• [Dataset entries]
--- --- ---

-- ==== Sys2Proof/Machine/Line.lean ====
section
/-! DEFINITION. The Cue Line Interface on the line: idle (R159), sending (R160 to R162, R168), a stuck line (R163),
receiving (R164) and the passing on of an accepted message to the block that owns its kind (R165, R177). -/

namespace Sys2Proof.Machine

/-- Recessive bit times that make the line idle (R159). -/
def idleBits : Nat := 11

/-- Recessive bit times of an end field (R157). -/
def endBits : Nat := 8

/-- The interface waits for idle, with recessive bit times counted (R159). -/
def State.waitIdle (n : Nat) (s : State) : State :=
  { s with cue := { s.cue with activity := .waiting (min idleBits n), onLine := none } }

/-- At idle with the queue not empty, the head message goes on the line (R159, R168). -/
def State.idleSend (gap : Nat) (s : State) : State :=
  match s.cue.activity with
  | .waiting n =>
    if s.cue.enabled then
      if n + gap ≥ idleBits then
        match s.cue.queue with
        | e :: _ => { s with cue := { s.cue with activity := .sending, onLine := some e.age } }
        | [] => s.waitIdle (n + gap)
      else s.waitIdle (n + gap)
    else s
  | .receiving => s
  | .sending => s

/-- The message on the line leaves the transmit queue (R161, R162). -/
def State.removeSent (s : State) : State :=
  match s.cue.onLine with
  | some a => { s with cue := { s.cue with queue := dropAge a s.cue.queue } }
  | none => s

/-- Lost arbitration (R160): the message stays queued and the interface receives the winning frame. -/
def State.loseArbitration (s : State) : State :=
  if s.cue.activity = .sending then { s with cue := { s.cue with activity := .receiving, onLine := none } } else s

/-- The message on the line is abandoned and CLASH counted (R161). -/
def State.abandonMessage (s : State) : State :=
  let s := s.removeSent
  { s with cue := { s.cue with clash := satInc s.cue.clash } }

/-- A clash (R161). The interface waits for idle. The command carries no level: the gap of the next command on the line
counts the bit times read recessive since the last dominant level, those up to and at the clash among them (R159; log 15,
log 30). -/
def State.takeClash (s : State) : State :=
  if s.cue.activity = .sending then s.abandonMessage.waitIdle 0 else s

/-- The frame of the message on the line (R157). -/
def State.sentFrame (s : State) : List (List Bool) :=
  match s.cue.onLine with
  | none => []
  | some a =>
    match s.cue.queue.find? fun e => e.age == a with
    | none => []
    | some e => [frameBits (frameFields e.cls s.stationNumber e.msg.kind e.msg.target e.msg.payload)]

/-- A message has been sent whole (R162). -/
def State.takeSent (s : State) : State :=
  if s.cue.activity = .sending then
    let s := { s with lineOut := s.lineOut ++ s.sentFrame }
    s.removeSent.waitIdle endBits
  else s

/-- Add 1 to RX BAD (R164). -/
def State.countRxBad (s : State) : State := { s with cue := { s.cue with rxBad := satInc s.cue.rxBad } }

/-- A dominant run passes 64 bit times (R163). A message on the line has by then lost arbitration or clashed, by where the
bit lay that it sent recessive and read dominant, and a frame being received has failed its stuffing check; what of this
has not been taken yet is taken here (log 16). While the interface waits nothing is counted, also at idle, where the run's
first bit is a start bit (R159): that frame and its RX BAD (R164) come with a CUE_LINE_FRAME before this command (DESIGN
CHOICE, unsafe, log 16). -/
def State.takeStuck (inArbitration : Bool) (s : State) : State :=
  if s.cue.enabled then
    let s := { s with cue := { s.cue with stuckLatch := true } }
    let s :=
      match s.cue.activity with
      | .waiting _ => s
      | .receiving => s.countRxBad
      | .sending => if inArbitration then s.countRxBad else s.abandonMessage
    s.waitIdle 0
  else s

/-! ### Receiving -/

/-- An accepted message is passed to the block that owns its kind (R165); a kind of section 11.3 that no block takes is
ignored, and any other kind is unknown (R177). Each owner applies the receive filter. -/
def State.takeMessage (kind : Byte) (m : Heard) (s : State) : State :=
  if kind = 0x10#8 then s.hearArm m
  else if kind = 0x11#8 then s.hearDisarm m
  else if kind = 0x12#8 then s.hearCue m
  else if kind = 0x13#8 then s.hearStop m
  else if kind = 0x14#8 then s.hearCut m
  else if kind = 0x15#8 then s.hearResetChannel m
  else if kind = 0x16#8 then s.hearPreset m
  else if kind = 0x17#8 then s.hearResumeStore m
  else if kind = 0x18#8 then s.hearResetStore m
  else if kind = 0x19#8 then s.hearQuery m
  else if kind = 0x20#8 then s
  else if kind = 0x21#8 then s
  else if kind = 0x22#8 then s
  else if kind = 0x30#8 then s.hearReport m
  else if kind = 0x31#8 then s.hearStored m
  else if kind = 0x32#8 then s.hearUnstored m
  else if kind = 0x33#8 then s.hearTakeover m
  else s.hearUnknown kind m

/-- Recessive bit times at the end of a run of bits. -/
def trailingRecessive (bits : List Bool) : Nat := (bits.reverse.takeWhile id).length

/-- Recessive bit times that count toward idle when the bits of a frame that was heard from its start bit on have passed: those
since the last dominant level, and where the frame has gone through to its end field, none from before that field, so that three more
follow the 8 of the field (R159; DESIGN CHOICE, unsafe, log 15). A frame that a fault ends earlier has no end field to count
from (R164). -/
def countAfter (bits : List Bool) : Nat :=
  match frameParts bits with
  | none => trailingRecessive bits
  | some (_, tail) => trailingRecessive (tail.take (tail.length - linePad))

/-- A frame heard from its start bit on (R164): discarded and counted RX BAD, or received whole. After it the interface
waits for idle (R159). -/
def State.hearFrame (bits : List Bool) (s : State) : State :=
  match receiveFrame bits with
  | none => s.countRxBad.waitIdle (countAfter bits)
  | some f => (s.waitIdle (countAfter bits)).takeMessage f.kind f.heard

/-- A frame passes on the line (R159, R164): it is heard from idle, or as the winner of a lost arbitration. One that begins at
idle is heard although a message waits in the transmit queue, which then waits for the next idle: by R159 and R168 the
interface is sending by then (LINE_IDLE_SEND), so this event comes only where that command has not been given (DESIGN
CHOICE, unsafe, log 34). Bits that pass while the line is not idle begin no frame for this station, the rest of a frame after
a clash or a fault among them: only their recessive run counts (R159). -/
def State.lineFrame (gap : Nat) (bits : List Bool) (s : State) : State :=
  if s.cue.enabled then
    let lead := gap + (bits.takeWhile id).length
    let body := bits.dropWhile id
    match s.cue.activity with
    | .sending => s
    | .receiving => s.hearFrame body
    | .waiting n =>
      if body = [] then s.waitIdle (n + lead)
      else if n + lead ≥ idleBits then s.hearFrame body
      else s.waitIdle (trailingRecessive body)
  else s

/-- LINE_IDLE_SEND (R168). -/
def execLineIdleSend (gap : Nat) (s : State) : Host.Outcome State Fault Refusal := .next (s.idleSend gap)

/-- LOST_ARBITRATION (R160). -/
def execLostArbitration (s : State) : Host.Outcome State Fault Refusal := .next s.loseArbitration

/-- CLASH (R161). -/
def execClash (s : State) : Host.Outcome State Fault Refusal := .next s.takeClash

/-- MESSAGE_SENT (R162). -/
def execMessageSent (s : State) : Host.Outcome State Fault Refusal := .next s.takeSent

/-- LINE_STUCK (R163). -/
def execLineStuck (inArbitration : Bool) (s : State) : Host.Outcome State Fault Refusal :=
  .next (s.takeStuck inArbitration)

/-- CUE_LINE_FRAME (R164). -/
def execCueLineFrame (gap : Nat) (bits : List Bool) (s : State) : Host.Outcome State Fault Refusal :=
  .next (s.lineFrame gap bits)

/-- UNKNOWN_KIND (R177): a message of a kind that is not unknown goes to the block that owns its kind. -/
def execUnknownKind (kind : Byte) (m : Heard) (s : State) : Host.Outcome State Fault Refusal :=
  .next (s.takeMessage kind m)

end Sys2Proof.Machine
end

--- --- ---

• [AIM OF THE TASK] After locating the line holding "block takes is" above, output exactly that line and every line after it through the line holding "else if kind = 0x12#8 then s.hearCue m". Include nothing else.

• [EXERCISE SOLUTION]
/-- An accepted message is passed to the block that owns its kind (R165); a kind of section 11.3 that no block takes is
ignored, and any other kind is unknown (R177). Each owner applies the receive filter. -/
def State.takeMessage (kind : Byte) (m : Heard) (s : State) : State :=
  if kind = 0x10#8 then s.hearArm m
  else if kind = 0x11#8 then s.hearDisarm m
  else if kind = 0x12#8 then s.hearCue m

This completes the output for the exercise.